Task brief: Transcribe the listing below only from the line with "cons y ys ih =>" up to and including the line with "intro cnt code hcode q".

▼

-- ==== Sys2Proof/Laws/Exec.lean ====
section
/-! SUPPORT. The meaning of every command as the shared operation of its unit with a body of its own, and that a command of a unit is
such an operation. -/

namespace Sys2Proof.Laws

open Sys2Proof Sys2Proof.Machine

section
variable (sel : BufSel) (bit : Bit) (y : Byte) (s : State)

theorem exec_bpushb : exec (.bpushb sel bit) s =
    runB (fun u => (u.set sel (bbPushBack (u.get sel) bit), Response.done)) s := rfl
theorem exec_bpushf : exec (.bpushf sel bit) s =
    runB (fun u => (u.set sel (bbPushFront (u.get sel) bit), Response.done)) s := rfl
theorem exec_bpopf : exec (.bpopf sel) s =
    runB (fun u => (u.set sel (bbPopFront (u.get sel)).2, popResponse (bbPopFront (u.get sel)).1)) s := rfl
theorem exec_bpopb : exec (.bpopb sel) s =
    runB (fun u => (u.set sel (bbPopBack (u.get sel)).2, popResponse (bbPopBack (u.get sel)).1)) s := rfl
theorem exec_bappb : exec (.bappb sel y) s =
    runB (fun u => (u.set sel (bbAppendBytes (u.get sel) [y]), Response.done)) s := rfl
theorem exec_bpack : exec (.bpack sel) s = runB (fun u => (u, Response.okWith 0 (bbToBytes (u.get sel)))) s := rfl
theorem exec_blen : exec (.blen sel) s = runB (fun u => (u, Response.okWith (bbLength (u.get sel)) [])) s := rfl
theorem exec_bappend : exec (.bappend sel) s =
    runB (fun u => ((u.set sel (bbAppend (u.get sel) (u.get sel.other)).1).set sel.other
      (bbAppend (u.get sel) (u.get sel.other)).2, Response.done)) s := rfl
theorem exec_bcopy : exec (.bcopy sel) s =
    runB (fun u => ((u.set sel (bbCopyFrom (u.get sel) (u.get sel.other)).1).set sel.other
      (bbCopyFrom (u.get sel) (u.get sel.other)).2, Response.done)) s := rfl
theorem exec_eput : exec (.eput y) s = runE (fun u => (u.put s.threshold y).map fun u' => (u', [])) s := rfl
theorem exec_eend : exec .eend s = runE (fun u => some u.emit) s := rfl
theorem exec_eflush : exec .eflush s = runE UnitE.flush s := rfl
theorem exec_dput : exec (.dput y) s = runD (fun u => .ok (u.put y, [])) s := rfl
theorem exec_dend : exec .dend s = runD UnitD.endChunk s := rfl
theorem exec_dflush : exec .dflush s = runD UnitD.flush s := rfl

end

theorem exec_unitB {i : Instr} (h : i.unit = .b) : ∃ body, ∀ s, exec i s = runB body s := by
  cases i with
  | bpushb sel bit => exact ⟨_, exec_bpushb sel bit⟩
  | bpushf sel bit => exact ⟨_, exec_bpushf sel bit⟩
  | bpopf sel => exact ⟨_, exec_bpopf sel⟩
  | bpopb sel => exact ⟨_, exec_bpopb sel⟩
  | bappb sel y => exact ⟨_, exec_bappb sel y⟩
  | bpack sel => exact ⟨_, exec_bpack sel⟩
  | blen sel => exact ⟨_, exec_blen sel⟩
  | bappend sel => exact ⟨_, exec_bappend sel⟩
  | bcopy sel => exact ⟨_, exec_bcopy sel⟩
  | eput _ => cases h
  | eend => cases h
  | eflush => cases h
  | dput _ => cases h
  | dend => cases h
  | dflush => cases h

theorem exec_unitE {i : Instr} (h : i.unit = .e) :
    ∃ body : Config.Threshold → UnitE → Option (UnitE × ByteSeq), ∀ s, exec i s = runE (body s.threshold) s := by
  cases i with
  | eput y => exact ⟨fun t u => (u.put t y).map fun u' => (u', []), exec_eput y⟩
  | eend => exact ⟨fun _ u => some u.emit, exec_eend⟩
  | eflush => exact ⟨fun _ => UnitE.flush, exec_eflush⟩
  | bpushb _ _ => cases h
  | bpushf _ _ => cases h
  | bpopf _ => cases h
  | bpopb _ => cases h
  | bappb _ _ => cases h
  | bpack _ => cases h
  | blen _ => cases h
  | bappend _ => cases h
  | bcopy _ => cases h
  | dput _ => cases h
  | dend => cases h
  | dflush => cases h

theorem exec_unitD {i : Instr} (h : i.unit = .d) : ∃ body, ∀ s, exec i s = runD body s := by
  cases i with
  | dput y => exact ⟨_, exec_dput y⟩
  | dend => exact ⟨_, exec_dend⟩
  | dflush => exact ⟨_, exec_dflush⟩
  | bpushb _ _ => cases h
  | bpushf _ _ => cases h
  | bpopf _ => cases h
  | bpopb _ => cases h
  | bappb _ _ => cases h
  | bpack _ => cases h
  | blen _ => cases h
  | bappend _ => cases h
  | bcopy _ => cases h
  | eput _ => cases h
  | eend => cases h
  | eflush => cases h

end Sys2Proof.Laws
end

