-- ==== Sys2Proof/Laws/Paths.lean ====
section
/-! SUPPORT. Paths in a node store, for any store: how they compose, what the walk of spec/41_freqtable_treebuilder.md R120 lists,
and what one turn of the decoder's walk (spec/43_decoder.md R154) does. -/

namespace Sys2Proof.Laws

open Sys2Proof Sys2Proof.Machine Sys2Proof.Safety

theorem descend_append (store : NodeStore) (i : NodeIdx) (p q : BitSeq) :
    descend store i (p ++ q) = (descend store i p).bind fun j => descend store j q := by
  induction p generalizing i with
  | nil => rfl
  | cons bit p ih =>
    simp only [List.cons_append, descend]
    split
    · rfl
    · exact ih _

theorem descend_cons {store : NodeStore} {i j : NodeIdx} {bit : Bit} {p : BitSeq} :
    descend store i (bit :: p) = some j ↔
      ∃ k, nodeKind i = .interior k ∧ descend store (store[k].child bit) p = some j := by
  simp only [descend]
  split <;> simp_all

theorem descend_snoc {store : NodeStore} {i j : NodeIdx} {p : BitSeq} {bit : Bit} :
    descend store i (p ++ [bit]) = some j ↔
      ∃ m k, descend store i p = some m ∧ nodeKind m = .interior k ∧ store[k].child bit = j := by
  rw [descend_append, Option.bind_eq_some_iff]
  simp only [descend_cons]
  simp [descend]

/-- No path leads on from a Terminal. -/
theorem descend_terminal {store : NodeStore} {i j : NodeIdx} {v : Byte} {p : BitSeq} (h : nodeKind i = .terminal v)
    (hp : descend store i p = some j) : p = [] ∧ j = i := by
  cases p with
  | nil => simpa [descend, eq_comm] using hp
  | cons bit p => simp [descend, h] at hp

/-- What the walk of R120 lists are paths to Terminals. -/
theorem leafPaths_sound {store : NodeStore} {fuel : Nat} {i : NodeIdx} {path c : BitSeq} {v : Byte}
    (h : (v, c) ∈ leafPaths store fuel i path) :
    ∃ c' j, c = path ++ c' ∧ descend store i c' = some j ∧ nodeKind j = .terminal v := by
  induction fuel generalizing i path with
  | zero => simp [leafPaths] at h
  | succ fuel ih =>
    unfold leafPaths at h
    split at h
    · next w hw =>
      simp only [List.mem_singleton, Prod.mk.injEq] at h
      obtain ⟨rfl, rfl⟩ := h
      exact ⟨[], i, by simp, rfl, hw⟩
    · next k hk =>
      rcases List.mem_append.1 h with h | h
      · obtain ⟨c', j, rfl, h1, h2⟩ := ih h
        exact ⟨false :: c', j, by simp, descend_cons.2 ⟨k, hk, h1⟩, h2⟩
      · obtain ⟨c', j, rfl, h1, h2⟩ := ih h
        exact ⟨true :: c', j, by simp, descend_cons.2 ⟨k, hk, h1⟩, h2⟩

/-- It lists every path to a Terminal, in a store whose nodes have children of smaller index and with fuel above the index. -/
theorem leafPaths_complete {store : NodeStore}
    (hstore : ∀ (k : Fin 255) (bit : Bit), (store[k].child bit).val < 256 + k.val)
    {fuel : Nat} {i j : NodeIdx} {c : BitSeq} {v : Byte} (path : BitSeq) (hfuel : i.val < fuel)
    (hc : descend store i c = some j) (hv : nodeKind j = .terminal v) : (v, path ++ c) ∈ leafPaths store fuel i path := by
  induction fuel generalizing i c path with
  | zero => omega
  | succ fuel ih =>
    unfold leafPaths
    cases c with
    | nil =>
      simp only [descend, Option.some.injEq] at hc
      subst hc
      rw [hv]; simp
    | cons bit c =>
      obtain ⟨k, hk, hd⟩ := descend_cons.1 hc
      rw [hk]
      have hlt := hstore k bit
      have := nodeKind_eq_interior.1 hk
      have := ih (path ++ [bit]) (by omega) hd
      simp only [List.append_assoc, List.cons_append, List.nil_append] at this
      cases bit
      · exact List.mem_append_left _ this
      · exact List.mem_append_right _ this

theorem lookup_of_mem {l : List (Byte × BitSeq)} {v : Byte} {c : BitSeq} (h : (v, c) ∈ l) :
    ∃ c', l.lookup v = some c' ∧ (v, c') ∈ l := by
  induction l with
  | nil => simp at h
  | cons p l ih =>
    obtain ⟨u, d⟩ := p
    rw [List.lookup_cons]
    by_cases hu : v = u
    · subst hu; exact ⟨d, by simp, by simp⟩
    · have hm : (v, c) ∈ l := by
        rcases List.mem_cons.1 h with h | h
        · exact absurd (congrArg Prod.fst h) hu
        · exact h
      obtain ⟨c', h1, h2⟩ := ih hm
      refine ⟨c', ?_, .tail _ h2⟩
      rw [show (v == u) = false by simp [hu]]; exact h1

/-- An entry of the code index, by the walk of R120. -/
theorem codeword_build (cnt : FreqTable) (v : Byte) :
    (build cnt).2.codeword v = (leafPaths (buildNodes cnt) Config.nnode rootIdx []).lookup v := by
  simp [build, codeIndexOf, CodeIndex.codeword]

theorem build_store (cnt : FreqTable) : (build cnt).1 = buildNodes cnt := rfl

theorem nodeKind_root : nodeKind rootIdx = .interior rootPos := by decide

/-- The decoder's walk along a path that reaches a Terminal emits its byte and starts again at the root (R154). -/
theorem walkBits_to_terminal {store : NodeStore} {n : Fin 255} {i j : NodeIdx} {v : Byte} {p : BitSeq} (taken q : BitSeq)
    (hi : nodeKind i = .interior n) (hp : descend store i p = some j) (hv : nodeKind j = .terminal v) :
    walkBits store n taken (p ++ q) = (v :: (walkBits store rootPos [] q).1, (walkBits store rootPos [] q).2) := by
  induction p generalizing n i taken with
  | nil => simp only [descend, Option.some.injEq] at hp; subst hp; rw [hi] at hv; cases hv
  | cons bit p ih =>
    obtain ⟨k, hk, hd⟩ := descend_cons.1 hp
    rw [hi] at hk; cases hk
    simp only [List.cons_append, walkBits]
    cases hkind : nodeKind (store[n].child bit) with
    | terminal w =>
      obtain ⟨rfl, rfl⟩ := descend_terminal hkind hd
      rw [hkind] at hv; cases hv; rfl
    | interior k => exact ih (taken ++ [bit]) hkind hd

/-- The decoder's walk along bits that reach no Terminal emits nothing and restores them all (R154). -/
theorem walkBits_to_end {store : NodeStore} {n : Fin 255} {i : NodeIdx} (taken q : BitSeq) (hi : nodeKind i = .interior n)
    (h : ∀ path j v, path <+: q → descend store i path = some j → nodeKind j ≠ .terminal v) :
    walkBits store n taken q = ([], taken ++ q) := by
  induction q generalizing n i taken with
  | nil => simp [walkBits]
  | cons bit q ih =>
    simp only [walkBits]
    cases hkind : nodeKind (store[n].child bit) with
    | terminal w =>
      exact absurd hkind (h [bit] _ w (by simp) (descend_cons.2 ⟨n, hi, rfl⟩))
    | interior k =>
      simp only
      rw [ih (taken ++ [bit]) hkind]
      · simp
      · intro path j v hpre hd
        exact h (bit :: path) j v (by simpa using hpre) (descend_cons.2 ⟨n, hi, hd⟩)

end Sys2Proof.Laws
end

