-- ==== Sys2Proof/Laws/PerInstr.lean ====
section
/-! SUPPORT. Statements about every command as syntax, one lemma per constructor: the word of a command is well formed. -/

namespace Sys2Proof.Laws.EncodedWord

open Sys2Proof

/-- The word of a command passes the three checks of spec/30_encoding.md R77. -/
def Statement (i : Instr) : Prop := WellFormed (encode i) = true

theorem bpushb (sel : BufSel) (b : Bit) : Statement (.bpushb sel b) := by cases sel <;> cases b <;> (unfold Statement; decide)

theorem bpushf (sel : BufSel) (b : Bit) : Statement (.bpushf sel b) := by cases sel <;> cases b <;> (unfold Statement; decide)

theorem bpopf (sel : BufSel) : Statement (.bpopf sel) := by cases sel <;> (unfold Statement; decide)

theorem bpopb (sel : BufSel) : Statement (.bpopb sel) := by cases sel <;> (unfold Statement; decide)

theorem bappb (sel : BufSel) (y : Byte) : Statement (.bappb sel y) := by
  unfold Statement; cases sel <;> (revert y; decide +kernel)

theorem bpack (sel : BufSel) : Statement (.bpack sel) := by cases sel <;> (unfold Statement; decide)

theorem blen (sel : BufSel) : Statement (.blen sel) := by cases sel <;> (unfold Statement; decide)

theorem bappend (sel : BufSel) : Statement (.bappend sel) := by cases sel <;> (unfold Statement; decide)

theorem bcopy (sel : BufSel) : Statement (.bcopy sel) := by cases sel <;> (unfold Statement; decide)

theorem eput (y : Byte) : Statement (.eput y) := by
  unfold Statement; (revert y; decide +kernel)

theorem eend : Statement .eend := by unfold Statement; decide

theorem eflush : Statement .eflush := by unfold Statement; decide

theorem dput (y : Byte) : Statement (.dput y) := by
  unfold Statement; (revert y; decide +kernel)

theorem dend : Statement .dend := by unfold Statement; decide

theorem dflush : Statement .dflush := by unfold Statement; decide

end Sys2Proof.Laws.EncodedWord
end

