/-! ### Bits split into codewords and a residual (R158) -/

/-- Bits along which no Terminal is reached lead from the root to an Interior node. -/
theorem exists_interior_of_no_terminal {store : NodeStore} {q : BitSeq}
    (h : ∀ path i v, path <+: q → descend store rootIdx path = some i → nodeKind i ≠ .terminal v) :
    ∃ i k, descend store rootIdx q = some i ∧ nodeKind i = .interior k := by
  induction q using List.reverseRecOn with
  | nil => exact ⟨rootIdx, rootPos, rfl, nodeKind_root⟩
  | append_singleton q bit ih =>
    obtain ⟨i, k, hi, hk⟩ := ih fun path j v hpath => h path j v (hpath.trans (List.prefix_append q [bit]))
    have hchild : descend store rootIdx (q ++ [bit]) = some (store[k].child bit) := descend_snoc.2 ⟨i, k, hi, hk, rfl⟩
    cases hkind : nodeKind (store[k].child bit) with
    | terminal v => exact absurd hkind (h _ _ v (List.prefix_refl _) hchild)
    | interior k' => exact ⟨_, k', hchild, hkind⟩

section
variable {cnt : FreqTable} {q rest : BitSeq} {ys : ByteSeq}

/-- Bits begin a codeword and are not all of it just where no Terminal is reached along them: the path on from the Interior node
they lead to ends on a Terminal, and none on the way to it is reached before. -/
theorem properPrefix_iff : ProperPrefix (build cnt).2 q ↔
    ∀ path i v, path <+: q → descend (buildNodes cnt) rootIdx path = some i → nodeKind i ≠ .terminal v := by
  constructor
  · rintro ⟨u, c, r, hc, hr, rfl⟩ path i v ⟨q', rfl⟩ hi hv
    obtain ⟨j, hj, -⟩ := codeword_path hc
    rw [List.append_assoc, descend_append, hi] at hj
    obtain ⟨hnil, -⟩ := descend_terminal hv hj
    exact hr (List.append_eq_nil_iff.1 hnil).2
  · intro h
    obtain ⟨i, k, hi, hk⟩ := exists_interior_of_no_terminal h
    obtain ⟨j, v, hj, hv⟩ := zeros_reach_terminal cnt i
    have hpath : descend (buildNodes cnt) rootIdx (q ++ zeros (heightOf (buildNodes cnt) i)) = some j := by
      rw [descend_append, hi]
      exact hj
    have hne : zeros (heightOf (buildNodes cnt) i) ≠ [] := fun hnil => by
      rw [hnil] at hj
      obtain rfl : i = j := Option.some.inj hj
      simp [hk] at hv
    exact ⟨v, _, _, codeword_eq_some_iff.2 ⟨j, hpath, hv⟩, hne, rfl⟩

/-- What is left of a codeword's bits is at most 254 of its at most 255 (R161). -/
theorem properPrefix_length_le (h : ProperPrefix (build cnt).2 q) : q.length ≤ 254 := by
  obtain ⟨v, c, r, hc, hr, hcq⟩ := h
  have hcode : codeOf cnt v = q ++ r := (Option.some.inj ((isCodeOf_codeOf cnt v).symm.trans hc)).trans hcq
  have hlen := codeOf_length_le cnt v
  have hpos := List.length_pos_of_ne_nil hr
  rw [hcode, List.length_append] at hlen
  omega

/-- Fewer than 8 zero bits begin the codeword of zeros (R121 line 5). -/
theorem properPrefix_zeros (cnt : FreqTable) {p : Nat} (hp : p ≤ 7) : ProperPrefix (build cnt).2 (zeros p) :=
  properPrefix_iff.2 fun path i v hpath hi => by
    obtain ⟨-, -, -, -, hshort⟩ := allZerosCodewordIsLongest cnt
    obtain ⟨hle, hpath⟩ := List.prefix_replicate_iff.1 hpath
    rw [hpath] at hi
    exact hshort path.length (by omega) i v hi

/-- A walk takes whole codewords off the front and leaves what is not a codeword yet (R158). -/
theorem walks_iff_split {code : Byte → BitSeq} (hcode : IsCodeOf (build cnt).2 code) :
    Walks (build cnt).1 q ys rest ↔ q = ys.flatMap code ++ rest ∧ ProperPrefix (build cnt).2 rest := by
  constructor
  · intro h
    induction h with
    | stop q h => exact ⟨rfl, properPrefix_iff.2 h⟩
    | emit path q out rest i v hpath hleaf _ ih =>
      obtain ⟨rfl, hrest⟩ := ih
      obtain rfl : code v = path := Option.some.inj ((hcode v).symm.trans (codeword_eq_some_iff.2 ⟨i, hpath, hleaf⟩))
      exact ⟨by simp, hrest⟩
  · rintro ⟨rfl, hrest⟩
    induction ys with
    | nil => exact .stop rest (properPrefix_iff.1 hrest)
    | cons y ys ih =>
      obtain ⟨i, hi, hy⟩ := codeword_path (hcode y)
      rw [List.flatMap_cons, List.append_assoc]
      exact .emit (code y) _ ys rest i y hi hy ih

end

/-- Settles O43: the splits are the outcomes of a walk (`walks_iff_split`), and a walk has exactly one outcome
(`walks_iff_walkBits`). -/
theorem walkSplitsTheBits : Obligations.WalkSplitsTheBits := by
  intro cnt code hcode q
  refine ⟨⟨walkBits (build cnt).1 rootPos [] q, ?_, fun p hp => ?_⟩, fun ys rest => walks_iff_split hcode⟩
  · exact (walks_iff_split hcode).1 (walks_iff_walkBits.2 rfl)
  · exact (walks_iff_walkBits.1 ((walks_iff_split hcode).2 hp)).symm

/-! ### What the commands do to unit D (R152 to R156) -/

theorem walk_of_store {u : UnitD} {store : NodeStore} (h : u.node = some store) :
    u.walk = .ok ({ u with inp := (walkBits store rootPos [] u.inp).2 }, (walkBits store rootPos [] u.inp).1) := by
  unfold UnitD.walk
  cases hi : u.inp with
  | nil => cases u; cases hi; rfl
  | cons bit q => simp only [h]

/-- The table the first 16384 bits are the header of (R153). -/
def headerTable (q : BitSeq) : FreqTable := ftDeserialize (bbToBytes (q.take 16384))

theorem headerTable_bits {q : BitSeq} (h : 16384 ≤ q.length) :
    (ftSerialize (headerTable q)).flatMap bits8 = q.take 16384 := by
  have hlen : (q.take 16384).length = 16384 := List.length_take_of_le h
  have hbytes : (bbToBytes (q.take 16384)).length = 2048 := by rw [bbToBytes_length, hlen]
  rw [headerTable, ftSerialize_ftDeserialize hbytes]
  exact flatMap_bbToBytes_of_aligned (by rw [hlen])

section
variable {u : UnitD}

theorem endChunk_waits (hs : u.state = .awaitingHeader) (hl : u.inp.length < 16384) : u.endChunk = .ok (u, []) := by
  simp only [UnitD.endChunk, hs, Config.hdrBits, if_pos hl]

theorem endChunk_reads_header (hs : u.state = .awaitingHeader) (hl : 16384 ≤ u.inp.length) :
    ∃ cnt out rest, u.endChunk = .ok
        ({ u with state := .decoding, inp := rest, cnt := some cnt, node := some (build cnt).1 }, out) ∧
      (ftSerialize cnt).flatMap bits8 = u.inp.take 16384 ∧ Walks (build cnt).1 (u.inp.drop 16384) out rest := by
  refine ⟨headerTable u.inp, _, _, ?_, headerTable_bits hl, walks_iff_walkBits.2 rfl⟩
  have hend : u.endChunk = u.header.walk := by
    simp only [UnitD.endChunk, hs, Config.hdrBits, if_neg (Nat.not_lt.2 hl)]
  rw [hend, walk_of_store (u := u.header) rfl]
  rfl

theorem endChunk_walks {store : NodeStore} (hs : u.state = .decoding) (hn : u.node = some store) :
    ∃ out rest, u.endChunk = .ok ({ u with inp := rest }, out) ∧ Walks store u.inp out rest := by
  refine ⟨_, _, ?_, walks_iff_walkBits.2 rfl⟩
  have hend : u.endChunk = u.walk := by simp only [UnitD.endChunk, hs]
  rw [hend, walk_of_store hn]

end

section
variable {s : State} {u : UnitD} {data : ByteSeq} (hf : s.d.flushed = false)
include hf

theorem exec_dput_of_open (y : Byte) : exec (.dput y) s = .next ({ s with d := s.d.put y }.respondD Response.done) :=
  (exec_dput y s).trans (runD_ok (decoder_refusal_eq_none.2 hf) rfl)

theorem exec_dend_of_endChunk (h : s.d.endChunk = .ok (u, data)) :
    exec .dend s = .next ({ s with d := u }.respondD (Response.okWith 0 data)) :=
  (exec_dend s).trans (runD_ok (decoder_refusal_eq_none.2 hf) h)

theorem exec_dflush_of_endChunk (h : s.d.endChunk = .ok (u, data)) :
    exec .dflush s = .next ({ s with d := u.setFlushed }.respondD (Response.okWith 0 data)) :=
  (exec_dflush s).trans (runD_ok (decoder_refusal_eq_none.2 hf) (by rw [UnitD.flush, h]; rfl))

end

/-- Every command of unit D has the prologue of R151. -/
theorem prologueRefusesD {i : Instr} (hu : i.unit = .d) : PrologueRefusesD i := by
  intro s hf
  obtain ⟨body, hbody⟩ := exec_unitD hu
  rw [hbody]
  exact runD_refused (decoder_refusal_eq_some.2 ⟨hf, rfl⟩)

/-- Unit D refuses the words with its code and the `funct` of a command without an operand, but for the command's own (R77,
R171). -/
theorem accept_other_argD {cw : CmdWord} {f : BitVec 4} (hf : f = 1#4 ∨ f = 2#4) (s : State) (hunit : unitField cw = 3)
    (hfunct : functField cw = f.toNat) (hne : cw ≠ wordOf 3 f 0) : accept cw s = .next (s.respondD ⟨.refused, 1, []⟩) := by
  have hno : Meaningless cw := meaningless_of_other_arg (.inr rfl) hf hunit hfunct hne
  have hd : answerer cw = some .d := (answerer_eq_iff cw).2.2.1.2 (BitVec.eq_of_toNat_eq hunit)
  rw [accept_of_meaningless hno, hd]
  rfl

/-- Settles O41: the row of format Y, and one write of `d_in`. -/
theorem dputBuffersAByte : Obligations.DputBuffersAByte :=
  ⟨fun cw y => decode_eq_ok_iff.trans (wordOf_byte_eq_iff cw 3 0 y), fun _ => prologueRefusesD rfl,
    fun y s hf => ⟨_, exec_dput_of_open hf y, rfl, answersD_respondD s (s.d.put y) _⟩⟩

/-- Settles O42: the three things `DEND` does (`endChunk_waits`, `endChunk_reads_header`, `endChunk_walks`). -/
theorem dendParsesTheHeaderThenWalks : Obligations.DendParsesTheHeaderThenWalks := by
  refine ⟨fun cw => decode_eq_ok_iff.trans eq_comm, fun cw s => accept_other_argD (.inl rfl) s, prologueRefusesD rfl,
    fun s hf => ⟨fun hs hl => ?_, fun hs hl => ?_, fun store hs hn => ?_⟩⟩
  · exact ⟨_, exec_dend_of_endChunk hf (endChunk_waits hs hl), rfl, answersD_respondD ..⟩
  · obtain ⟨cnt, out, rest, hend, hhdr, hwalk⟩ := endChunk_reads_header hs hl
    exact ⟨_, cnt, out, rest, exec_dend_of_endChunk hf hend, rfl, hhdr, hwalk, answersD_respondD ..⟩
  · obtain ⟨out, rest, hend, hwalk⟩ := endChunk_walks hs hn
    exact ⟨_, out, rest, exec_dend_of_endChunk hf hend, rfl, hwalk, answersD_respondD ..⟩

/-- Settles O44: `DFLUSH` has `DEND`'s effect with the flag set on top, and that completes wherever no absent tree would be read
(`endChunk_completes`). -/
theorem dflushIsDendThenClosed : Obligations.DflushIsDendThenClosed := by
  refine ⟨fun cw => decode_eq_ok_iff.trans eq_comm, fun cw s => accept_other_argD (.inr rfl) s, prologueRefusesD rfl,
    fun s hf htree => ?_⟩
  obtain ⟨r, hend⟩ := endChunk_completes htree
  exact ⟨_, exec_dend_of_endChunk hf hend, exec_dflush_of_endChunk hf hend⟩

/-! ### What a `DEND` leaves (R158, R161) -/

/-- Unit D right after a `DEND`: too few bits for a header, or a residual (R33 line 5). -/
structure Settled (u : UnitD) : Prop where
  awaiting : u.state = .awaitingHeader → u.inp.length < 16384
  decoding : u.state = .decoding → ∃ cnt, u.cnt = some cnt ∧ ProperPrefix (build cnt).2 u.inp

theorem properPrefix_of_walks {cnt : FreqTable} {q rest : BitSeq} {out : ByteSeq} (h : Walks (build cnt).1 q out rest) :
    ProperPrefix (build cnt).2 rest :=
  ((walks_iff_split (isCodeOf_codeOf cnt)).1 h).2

▲

Worked solution:
    | cons y ys ih =>
      obtain ⟨i, hi, hy⟩ := codeword_path (hcode y)
      rw [List.flatMap_cons, List.append_assoc]
      exact .emit (code y) _ ys rest i y hi hy ih

end

/-- Settles O43: the splits are the outcomes of a walk (`walks_iff_split`), and a walk has exactly one outcome
(`walks_iff_walkBits`). -/
theorem walkSplitsTheBits : Obligations.WalkSplitsTheBits := by
  intro cnt code hcode q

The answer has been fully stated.